_WHAT IS NEEDED_. Please return only the lines from the one holding "at the offset" through the one holding "bwe := if v.getLsbD", exactly as they appear in the records below, both ends included.

Saved data entries
--- START ---
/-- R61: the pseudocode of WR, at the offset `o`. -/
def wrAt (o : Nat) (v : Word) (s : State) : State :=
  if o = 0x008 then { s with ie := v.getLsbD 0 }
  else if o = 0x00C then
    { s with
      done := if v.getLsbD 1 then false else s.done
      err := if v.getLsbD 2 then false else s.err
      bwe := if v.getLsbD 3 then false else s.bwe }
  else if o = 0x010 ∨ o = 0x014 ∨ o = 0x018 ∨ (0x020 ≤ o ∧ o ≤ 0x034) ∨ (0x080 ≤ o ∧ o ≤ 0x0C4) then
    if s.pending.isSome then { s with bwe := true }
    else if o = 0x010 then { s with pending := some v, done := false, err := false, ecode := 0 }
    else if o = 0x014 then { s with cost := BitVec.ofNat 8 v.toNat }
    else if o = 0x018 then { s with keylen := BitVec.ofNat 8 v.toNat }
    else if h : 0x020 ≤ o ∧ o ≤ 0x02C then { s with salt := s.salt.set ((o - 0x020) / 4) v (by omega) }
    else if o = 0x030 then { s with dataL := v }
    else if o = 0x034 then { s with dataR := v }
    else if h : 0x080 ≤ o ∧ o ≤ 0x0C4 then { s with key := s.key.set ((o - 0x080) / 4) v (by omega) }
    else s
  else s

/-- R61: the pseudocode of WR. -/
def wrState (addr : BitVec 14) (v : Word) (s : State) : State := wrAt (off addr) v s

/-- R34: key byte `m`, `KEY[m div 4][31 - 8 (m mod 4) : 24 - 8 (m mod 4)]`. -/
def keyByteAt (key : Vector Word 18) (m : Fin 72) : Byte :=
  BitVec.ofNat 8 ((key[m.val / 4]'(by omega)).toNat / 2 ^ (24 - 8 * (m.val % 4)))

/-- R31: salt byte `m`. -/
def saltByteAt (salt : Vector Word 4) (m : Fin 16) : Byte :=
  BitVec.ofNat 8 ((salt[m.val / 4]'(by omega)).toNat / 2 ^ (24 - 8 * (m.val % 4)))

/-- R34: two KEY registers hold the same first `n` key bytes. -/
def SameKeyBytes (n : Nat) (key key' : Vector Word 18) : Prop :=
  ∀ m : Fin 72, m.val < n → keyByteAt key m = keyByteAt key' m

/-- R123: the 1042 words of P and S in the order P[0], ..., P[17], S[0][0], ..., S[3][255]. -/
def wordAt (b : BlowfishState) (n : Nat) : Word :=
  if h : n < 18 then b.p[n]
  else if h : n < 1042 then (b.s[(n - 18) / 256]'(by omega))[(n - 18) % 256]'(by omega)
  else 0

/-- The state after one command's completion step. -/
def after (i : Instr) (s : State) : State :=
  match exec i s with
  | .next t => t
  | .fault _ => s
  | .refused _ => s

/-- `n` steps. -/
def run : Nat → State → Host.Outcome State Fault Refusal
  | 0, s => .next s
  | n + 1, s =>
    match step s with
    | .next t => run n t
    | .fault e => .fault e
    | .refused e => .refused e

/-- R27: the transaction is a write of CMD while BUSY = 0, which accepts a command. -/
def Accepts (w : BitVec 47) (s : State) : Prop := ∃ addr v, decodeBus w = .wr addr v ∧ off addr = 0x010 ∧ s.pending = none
--- END ---
--- START ---
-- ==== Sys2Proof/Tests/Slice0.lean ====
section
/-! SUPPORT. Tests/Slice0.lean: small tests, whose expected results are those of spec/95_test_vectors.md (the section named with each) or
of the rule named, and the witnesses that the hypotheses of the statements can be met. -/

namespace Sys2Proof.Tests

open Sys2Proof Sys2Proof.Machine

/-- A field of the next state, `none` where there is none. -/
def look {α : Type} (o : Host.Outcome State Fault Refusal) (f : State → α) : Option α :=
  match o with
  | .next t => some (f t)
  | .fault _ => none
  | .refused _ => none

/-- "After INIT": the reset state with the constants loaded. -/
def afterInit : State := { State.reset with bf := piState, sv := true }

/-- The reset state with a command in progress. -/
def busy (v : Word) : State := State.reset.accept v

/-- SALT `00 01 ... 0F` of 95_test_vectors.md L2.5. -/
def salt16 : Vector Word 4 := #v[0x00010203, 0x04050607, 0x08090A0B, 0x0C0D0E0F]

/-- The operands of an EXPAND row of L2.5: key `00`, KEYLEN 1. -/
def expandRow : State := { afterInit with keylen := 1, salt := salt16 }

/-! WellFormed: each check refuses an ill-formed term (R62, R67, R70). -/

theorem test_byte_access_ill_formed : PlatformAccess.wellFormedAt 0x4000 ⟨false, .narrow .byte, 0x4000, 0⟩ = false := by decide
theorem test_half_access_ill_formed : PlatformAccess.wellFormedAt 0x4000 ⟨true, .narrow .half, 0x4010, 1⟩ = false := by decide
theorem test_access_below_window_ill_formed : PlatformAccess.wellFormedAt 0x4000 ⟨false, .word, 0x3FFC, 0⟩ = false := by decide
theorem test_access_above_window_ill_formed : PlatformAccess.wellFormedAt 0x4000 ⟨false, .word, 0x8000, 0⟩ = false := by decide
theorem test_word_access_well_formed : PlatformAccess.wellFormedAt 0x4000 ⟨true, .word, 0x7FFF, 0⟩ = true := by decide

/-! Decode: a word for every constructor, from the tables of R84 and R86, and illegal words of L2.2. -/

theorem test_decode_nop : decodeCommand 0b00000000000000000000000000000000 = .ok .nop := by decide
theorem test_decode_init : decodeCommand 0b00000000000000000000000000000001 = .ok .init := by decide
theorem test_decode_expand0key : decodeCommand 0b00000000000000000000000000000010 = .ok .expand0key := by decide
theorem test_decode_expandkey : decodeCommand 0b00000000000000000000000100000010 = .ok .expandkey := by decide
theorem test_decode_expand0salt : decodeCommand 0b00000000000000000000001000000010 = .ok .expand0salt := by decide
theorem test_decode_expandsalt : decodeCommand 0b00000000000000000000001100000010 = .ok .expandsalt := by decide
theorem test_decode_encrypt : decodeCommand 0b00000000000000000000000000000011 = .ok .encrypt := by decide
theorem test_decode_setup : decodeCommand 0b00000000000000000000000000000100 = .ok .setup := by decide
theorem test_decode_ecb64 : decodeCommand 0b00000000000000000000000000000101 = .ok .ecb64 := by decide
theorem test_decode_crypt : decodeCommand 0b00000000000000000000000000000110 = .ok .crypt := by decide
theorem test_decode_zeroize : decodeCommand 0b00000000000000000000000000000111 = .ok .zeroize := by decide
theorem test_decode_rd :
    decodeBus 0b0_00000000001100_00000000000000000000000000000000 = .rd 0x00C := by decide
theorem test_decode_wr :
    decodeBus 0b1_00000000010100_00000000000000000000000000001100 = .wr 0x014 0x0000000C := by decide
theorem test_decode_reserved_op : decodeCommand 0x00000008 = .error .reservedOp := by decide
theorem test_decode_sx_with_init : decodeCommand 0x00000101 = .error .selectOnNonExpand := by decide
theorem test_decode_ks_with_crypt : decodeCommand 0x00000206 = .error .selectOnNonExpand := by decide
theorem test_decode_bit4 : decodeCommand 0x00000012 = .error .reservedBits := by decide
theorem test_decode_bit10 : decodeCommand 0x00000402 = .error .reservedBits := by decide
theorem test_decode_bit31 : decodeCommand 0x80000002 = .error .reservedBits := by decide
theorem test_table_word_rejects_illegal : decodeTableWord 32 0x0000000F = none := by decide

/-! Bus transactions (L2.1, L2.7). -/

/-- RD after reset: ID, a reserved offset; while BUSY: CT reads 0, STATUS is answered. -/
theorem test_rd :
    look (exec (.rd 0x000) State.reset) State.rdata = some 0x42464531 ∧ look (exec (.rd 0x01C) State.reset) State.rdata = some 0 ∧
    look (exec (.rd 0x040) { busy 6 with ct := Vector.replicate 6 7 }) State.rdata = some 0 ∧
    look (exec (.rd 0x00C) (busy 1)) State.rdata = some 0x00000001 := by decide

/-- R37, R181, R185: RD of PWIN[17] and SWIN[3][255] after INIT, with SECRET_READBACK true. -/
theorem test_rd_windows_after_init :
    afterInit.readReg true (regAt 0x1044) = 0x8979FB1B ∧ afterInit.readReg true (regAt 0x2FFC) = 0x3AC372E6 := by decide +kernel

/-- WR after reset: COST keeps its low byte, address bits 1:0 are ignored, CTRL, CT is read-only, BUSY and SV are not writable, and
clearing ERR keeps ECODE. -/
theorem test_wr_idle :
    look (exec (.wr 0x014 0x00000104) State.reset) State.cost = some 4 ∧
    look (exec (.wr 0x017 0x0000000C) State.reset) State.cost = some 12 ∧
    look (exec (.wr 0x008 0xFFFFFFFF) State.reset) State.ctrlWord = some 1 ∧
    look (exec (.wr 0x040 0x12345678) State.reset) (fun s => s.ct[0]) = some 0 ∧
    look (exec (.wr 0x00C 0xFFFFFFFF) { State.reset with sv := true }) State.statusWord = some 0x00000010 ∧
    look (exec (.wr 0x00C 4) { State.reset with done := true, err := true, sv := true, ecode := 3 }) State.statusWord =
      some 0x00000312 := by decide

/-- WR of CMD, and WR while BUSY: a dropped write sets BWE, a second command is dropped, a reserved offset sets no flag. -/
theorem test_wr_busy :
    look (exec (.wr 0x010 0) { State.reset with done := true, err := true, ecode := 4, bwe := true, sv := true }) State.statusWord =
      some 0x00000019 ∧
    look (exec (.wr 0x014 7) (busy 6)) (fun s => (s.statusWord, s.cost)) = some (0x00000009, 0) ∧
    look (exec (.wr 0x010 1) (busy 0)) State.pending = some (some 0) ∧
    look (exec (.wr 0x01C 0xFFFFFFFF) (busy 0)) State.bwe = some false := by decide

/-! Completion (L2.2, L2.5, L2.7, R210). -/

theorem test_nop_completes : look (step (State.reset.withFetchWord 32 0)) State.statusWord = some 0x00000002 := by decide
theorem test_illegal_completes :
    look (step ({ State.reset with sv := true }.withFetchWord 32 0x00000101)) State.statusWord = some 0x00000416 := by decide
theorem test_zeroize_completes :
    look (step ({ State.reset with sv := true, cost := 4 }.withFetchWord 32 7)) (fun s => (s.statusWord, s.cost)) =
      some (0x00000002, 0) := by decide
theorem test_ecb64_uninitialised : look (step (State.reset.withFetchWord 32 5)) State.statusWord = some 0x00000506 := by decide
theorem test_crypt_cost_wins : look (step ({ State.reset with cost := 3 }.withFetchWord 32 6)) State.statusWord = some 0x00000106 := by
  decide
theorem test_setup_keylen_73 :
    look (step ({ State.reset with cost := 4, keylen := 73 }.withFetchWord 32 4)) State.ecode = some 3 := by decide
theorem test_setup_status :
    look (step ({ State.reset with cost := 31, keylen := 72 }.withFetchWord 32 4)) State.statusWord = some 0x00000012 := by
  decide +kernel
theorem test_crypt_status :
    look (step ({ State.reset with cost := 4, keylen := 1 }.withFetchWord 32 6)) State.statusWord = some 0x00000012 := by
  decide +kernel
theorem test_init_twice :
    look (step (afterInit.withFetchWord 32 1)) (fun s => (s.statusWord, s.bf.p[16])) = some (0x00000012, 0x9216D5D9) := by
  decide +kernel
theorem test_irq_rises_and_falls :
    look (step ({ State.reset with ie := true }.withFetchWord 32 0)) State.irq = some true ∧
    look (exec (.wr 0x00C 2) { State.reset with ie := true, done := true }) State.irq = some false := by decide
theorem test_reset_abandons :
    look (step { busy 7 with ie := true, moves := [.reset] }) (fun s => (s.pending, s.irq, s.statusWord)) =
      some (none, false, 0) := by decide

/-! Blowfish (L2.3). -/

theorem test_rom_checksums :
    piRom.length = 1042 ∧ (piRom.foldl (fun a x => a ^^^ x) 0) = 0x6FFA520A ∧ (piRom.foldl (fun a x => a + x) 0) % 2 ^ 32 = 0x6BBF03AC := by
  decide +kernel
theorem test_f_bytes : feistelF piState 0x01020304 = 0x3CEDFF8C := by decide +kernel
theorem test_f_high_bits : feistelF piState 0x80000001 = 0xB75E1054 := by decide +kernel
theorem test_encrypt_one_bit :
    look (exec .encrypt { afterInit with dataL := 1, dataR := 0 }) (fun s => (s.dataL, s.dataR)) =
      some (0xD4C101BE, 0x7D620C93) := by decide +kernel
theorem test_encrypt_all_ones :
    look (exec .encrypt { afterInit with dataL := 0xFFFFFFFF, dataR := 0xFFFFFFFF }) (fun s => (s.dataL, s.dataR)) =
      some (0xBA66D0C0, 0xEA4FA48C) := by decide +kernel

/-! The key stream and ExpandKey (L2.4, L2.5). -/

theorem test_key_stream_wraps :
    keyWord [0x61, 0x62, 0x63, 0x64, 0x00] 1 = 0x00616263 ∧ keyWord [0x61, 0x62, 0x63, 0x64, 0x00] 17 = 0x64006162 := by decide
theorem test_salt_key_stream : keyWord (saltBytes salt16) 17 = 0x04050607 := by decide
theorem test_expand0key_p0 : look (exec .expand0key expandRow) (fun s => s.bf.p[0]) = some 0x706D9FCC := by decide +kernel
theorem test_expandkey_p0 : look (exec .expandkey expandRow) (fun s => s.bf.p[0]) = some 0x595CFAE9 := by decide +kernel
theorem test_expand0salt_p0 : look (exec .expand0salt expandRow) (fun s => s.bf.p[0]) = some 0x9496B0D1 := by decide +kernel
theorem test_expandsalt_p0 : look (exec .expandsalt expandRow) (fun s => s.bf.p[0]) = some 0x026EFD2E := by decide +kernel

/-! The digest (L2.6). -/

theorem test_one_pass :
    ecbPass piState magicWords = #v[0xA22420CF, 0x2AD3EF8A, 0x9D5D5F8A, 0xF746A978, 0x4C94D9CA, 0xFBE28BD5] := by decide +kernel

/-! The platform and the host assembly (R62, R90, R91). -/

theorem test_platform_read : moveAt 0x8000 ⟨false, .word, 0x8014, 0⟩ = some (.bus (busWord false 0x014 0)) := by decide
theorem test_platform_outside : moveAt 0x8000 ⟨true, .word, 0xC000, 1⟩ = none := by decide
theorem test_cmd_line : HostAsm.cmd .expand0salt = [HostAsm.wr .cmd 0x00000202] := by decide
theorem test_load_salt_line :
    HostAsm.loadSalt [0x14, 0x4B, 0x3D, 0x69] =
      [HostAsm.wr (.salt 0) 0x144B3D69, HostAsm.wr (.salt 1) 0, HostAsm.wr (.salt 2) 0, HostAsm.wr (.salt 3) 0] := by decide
--- END ---
_OUTPUT OF THE TASK_.
/-- R61: the pseudocode of WR, at the offset `o`. -/
def wrAt (o : Nat) (v : Word) (s : State) : State :=
  if o = 0x008 then { s with ie := v.getLsbD 0 }
  else if o = 0x00C then
    { s with
      done := if v.getLsbD 1 then false else s.done
      err := if v.getLsbD 2 then false else s.err
      bwe := if v.getLsbD 3 then false else s.bwe }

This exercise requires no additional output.